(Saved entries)

####

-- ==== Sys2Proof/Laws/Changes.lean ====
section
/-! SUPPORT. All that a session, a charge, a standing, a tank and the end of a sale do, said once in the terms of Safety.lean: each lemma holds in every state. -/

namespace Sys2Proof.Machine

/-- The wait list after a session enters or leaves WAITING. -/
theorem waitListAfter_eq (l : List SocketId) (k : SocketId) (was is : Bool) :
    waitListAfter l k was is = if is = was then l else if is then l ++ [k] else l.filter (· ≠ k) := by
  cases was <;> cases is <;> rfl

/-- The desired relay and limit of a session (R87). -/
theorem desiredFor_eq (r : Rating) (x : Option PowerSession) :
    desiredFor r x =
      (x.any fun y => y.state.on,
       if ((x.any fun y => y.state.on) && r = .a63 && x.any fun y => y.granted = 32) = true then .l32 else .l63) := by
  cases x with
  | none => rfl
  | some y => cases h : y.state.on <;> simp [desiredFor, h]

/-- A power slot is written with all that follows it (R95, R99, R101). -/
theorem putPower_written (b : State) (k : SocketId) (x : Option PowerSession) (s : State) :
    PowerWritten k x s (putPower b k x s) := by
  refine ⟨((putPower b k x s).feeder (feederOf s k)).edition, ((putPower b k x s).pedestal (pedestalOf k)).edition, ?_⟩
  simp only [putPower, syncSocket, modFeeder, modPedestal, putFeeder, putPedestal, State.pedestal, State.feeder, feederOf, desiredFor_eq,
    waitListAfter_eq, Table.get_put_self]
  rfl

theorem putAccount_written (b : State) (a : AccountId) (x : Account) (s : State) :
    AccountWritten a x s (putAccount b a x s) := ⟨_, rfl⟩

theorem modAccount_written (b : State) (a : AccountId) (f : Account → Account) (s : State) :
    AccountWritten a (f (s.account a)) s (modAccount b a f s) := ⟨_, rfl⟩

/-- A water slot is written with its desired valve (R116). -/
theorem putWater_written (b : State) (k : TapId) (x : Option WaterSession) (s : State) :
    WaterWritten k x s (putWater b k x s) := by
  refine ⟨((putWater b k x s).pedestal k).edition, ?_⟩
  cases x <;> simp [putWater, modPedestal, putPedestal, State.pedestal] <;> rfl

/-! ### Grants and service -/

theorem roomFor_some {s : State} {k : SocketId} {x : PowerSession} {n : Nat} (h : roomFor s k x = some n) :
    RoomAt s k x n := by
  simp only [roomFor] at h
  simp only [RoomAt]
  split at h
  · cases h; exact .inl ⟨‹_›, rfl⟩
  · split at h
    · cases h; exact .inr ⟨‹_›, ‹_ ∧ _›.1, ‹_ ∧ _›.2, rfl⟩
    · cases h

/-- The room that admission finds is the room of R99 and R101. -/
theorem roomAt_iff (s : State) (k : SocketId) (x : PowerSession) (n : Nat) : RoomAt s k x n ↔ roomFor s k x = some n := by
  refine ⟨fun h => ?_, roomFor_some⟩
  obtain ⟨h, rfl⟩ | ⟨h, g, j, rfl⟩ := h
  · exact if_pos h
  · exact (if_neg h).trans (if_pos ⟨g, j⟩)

####

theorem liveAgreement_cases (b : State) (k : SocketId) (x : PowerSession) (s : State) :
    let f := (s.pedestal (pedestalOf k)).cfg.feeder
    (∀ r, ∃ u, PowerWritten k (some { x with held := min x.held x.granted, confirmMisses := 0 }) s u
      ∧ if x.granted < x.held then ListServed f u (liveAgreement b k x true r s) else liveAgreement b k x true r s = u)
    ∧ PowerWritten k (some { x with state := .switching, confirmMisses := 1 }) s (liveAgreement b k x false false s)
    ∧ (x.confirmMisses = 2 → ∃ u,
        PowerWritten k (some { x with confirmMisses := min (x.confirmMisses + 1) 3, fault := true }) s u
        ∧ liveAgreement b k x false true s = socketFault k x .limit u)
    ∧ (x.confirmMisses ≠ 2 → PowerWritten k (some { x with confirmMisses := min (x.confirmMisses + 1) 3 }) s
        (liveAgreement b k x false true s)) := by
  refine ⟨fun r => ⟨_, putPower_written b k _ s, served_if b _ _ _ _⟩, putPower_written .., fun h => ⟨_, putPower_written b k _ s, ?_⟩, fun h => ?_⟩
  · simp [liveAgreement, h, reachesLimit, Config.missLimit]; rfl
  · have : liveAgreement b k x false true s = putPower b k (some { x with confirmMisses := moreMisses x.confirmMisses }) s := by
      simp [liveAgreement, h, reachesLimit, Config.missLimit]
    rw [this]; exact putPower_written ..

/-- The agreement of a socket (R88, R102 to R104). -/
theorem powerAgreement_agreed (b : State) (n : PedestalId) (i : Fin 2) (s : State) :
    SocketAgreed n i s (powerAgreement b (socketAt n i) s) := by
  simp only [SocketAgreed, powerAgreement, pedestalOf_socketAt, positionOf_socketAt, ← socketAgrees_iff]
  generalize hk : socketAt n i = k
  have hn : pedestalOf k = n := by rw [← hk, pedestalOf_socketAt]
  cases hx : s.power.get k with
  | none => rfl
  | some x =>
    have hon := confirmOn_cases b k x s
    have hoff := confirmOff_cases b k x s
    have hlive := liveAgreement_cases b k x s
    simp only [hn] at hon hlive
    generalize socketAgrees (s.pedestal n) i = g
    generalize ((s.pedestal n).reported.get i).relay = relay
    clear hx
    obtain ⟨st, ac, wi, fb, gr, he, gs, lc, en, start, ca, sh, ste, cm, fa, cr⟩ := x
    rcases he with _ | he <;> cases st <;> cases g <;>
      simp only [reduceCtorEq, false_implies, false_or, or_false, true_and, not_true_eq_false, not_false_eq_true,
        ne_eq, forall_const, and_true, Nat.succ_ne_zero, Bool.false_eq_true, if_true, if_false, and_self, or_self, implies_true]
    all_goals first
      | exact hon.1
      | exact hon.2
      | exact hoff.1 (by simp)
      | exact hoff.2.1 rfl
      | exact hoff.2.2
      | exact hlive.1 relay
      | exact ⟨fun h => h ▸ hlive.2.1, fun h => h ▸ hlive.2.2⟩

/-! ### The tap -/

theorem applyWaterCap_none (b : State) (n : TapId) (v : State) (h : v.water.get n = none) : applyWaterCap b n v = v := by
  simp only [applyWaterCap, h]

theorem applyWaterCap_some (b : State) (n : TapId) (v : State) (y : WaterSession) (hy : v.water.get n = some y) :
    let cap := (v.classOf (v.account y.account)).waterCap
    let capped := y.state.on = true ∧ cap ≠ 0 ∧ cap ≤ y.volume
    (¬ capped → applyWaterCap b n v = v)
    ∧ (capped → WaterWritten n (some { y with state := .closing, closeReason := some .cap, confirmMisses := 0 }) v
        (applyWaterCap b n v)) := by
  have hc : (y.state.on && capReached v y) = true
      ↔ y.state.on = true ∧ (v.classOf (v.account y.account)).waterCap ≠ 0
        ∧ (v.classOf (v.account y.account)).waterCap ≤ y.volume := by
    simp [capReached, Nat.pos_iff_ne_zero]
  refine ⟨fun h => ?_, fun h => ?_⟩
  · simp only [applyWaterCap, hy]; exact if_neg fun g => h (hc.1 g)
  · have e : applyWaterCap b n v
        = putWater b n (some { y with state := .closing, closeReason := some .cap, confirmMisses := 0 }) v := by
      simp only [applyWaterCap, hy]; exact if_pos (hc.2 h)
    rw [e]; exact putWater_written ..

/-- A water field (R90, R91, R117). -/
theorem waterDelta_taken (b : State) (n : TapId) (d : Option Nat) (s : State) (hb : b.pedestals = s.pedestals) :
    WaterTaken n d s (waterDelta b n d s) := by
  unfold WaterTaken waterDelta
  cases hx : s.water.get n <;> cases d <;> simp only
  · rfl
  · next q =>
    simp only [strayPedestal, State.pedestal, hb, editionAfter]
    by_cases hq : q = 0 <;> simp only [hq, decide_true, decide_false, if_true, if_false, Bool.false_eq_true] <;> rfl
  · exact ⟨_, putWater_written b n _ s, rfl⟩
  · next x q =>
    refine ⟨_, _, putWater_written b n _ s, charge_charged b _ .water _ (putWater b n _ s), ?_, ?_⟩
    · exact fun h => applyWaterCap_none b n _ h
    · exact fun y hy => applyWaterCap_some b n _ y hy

####

#### YOUR OBJECTIVE
The lines above, starting at the one with "have hc : (y.state.on" and ending at the one with "n _ s, rfl⟩", are the only ones to return, exactly as written.

#### TASK OUTPUT
  have hc : (y.state.on && capReached v y) = true
      ↔ y.state.on = true ∧ (v.classOf (v.account y.account)).waterCap ≠ 0
        ∧ (v.classOf (v.account y.account)).waterCap ≤ y.volume := by
    simp [capReached, Nat.pos_iff_ne_zero]
  refine ⟨fun h => ?_, fun h => ?_⟩
  · simp only [applyWaterCap, hy]; exact if_neg fun g => h (hc.1 g)
  · have e : applyWaterCap b n v
        = putWater b n (some { y with state := .closing, closeReason := some .cap, confirmMisses := 0 }) v := by
      simp only [applyWaterCap, hy]; exact if_pos (hc.2 h)
    rw [e]; exact putWater_written ..

/-- A water field (R90, R91, R117). -/
theorem waterDelta_taken (b : State) (n : TapId) (d : Option Nat) (s : State) (hb : b.pedestals = s.pedestals) :
    WaterTaken n d s (waterDelta b n d s) := by
  unfold WaterTaken waterDelta
  cases hx : s.water.get n <;> cases d <;> simp only
  · rfl
  · next q =>
    simp only [strayPedestal, State.pedestal, hb, editionAfter]
    by_cases hq : q = 0 <;> simp only [hq, decide_true, decide_false, if_true, if_false, Bool.false_eq_true] <;> rfl
  · exact ⟨_, putWater_written b n _ s, rfl⟩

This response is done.